/---

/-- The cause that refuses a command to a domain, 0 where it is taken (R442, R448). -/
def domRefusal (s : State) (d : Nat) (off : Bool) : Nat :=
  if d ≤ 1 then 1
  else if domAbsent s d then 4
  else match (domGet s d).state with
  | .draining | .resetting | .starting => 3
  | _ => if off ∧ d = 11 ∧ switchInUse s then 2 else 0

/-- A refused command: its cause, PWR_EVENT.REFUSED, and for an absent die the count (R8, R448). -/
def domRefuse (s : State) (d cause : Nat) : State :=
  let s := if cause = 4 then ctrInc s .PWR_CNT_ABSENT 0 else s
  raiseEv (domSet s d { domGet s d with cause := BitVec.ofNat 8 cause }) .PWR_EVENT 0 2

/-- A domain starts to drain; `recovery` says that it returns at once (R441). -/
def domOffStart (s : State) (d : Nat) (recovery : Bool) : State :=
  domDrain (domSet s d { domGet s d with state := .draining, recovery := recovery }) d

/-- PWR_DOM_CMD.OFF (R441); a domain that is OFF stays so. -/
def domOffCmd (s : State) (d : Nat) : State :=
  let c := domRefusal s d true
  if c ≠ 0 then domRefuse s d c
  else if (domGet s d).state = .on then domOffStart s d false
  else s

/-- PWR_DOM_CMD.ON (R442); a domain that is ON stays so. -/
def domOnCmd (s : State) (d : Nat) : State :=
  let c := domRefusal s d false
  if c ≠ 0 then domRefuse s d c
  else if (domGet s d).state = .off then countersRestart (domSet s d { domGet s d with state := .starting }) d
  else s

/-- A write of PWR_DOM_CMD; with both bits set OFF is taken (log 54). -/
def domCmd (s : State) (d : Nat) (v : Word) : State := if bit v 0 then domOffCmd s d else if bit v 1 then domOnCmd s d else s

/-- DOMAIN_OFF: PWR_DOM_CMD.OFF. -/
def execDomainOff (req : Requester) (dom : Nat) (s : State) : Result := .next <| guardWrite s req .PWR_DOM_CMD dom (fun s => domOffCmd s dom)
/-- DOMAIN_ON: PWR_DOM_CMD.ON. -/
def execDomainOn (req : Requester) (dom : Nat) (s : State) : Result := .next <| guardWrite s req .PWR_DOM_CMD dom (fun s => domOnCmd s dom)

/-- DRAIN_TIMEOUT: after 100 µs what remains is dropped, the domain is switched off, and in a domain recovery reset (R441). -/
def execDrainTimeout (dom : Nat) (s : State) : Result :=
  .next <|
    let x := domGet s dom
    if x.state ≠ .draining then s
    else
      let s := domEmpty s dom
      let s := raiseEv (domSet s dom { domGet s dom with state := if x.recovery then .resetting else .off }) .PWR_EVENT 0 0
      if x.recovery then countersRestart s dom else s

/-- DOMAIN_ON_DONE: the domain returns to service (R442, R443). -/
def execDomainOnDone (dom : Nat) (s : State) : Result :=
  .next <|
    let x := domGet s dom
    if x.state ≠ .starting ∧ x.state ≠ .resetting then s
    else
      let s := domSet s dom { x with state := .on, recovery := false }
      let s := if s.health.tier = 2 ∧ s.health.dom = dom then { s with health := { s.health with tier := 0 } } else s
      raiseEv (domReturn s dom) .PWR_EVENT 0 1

\---

▸ **WORK INSTRUCTIONS**
Retype exactly, and only, the lines above from the one where "def domOffCmd (s" occurs up to and including the one where "DOMAIN_ON: PWR_DOM_CMD.ON. -/" occurs.

▸ **ANSWER TO THE EXERCISE**
def domOffCmd (s : State) (d : Nat) : State :=
  let c := domRefusal s d true
  if c ≠ 0 then domRefuse s d c
  else if (domGet s d).state = .on then domOffStart s d false
  else s

/-- PWR_DOM_CMD.ON (R442); a domain that is ON stays so. -/
def domOnCmd (s : State) (d : Nat) : State :=
  let c := domRefusal s d false
  if c ≠ 0 then domRefuse s d c
  else if (domGet s d).state = .off then countersRestart (domSet s d { domGet s d with state := .starting }) d
  else s

/-- A write of PWR_DOM_CMD; with both bits set OFF is taken (log 54). -/
def domCmd (s : State) (d : Nat) (v : Word) : State := if bit v 0 then domOffCmd s d else if bit v 1 then domOnCmd s d else s

/-- DOMAIN_OFF: PWR_DOM_CMD.OFF. -/
def execDomainOff (req : Requester) (dom : Nat) (s : State) : Result := .next <| guardWrite s req .PWR_DOM_CMD dom (fun s => domOffCmd s dom)
/-- DOMAIN_ON: PWR_DOM_CMD.ON. -/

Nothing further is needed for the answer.